WHAT YOU WILL DO:
Exactly the lines from the one with "let o := va % 2 ^ l.bits" to the end of the entries should appear in your answer, retyped word for word.

Source records
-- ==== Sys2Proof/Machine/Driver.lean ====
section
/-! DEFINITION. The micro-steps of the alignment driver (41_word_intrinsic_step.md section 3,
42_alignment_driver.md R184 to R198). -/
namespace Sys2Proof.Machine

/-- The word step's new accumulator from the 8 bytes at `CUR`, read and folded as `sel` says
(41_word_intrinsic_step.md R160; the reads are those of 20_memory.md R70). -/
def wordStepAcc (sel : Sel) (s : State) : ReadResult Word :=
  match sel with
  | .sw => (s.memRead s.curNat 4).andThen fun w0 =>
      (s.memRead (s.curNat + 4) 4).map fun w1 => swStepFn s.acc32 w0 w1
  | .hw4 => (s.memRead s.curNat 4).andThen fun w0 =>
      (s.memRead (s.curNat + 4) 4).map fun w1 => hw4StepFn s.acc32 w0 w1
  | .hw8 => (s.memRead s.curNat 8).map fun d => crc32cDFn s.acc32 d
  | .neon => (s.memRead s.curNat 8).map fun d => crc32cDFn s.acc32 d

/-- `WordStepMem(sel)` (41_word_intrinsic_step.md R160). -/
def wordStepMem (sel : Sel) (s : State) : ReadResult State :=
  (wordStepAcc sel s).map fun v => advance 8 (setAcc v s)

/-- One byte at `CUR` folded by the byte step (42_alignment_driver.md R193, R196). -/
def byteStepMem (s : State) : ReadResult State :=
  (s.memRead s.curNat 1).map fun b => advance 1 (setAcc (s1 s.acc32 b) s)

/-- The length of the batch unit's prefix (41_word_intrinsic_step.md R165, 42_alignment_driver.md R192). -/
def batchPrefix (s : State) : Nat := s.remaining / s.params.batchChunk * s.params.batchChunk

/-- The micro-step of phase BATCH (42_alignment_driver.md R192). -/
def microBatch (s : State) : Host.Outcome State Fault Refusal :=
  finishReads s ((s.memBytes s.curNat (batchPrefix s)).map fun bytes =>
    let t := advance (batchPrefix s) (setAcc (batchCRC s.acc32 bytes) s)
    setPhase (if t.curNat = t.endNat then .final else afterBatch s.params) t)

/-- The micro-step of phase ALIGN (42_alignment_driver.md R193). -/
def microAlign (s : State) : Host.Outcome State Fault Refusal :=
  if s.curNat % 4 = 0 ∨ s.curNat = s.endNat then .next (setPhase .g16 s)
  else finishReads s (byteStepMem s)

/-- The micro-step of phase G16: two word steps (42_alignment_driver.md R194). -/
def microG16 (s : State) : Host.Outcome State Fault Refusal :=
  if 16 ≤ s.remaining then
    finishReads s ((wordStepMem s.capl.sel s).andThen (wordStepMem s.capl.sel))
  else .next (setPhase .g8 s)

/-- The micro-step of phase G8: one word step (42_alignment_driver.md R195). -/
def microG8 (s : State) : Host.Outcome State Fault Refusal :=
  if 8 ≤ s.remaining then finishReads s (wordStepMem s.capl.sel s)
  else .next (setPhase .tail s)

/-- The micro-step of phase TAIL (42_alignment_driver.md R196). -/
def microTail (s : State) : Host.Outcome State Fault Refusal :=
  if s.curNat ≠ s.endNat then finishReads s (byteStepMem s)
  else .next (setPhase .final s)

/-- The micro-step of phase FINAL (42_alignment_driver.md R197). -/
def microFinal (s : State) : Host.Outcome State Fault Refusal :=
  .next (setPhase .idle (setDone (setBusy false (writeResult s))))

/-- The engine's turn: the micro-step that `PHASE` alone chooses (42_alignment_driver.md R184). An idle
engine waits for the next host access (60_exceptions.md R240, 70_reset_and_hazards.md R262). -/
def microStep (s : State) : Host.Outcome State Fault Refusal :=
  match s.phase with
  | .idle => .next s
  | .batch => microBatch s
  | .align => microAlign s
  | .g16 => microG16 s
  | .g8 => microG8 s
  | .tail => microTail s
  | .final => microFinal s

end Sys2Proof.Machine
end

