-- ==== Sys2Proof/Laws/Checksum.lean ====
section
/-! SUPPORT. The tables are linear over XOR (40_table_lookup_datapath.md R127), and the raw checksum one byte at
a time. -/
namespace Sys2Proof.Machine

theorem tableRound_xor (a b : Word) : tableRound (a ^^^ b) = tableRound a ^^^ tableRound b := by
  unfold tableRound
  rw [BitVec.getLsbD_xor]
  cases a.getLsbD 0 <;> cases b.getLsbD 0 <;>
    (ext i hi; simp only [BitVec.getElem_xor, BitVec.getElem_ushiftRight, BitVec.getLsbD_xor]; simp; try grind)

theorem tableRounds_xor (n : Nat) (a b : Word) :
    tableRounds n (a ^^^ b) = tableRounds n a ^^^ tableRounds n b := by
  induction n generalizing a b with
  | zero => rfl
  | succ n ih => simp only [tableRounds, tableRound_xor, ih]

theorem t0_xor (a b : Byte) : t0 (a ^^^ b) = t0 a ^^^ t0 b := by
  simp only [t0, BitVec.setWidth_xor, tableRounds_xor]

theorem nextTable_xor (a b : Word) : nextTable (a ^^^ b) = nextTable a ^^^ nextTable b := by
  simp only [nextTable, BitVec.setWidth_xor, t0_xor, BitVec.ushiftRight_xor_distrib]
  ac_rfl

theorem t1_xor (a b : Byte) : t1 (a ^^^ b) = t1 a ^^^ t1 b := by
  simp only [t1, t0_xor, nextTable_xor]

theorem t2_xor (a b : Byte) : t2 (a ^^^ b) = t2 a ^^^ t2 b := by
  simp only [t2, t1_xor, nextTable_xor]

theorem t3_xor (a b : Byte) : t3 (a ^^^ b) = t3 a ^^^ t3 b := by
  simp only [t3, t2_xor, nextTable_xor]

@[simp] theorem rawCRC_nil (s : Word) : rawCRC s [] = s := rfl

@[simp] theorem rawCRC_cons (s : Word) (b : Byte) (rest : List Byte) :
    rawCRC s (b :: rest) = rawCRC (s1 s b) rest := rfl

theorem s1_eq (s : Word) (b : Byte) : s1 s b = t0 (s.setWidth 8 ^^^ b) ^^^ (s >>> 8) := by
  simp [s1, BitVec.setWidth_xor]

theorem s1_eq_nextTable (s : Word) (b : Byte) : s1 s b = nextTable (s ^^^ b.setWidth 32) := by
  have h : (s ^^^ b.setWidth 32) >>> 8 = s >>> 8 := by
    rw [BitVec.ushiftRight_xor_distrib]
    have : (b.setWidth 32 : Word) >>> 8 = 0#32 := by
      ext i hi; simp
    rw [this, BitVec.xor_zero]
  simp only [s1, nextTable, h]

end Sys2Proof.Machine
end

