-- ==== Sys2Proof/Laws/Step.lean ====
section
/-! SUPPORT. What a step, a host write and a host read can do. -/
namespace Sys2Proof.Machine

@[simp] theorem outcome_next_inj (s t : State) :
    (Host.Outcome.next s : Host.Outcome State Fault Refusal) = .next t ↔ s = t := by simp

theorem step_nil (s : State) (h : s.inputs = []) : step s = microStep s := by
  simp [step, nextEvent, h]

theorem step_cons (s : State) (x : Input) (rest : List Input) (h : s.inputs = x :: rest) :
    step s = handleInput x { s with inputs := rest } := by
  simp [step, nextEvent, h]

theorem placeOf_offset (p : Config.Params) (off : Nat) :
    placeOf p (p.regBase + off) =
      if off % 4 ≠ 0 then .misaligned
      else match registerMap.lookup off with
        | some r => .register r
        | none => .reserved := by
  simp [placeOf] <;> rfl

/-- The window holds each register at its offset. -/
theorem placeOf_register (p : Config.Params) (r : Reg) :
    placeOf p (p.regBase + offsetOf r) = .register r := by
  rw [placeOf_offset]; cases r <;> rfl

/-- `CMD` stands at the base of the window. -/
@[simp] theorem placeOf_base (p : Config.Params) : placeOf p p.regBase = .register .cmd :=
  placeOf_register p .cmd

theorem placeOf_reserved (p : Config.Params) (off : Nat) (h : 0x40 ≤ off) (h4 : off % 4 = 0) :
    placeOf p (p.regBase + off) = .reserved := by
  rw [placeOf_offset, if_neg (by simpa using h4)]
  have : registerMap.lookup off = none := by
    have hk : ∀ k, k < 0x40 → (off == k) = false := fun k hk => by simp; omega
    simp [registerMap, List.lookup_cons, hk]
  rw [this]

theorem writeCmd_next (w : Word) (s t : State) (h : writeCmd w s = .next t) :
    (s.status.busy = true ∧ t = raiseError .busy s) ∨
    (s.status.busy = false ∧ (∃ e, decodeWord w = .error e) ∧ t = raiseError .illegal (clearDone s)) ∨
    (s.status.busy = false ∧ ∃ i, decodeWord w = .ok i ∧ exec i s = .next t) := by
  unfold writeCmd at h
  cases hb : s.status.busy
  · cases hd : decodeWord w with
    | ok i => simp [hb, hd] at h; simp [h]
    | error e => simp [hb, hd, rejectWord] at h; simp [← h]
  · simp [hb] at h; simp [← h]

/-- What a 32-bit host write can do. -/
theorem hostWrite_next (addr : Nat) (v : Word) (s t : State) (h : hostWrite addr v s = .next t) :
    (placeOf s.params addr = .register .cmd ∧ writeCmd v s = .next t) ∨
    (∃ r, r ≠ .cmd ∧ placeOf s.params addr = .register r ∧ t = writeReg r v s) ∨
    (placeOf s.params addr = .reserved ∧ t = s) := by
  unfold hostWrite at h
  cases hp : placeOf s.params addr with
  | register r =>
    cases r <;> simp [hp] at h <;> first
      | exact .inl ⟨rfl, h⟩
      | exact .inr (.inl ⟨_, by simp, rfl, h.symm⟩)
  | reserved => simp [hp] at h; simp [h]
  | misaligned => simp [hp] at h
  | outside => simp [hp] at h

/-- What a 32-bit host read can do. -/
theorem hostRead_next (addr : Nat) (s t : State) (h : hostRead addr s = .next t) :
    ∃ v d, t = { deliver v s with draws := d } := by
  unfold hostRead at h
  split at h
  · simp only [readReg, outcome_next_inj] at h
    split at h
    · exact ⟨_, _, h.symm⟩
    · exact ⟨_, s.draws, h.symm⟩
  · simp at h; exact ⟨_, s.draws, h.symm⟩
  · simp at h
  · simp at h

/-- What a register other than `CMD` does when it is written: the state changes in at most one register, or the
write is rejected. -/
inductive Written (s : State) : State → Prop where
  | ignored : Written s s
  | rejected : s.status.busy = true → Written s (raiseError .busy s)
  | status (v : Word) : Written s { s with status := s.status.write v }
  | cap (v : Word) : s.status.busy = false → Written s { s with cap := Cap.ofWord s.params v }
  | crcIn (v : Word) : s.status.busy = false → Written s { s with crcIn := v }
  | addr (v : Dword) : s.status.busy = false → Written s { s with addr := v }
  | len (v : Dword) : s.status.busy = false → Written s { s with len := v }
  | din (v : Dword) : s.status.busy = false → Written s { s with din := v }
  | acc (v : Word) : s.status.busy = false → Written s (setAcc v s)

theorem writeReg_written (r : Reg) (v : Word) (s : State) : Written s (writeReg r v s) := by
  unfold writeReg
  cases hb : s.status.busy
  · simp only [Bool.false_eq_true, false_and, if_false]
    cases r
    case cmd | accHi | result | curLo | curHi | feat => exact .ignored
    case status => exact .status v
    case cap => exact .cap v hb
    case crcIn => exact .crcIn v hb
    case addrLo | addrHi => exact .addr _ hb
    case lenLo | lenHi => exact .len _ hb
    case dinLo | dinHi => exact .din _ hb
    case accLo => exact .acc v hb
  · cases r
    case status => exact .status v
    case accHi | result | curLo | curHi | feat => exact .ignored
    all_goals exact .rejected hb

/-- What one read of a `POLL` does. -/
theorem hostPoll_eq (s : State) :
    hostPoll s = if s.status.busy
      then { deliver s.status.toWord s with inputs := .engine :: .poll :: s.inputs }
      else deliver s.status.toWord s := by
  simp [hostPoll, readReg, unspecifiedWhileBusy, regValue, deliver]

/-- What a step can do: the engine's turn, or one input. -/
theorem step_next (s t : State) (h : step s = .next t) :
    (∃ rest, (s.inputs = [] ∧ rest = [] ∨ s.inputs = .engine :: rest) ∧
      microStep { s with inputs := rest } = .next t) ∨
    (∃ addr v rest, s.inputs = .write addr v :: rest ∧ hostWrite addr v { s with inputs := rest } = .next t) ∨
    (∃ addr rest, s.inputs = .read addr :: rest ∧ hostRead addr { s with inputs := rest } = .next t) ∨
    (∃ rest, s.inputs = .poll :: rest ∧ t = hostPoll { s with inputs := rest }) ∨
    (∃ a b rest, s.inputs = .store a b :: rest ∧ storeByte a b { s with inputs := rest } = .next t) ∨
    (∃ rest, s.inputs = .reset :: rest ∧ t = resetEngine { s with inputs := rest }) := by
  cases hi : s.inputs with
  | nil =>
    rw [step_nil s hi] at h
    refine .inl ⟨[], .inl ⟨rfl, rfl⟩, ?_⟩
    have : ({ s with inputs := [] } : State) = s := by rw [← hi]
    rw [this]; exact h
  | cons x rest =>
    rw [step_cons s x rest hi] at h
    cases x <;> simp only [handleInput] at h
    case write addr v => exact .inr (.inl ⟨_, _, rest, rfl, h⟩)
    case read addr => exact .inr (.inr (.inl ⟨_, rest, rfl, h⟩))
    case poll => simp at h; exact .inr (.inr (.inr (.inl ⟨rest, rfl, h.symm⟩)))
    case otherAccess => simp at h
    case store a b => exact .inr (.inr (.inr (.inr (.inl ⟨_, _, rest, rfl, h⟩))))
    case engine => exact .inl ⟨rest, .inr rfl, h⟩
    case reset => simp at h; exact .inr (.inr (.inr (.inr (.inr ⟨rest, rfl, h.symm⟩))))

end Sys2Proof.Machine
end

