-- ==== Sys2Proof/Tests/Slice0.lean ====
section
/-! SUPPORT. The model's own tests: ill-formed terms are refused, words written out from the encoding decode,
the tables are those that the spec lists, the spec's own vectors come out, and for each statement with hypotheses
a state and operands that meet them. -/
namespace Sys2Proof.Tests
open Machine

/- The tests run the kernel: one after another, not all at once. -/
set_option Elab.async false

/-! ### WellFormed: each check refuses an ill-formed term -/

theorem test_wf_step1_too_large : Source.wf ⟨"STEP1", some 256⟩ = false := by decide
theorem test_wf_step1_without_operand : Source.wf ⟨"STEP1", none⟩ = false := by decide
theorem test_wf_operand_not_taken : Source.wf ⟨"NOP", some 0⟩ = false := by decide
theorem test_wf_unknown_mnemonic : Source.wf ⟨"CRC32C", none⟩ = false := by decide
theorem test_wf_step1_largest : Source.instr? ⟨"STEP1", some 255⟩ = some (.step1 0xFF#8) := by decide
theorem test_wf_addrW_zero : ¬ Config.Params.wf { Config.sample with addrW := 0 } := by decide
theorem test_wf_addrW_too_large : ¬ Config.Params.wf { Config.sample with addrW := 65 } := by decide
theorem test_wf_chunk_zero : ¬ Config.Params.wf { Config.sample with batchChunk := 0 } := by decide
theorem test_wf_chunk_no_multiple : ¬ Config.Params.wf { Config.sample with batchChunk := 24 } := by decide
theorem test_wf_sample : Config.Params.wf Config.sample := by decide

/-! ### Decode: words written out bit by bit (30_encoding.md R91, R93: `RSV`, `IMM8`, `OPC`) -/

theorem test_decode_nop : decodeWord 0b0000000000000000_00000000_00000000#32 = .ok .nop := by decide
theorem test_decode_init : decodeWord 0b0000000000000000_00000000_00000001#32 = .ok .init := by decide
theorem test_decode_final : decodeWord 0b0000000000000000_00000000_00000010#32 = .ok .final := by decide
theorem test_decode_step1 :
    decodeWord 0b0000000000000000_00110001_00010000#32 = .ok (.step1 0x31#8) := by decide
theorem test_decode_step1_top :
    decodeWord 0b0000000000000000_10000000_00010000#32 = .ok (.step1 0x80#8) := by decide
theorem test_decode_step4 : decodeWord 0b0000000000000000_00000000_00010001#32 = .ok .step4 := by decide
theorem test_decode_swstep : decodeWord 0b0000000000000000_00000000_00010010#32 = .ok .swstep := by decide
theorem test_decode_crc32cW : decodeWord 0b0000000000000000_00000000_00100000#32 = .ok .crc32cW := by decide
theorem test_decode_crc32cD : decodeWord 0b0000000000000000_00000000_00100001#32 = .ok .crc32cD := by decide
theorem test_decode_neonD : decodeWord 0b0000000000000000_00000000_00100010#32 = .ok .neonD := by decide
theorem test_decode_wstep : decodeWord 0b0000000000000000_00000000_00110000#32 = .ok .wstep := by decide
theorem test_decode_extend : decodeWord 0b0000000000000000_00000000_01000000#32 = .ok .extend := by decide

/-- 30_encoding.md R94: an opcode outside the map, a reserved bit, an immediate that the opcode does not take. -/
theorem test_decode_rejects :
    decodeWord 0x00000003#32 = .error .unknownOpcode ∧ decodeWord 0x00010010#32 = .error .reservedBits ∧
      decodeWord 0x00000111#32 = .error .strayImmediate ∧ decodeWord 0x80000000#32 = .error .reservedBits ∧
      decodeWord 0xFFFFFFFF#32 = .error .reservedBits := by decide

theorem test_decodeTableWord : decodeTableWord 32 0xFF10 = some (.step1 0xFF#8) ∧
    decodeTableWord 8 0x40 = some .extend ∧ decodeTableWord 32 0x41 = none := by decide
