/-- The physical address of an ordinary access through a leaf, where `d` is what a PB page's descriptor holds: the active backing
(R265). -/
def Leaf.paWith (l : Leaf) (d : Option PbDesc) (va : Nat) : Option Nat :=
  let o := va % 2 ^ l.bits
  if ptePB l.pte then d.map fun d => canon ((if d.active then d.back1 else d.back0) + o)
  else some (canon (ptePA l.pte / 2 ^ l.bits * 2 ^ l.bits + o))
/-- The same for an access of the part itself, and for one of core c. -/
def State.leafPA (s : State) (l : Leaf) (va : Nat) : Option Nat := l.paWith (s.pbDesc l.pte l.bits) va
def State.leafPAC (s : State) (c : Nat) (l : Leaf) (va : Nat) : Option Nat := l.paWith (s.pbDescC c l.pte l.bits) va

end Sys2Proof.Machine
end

ANSWER BOX:
  let o := va % 2 ^ l.bits
  if ptePB l.pte then d.map fun d => canon ((if d.active then d.back1 else d.back0) + o)
  else some (canon (ptePA l.pte / 2 ^ l.bits * 2 ^ l.bits + o))
/-- The same for an access of the part itself, and for one of core c. -/
def State.leafPA (s : State) (l : Leaf) (va : Nat) : Option Nat := l.paWith (s.pbDesc l.pte l.bits) va
def State.leafPAC (s : State) (c : Nat) (l : Leaf) (va : Nat) : Option Nat := l.paWith (s.pbDescC c l.pte l.bits) va

end Sys2Proof.Machine
end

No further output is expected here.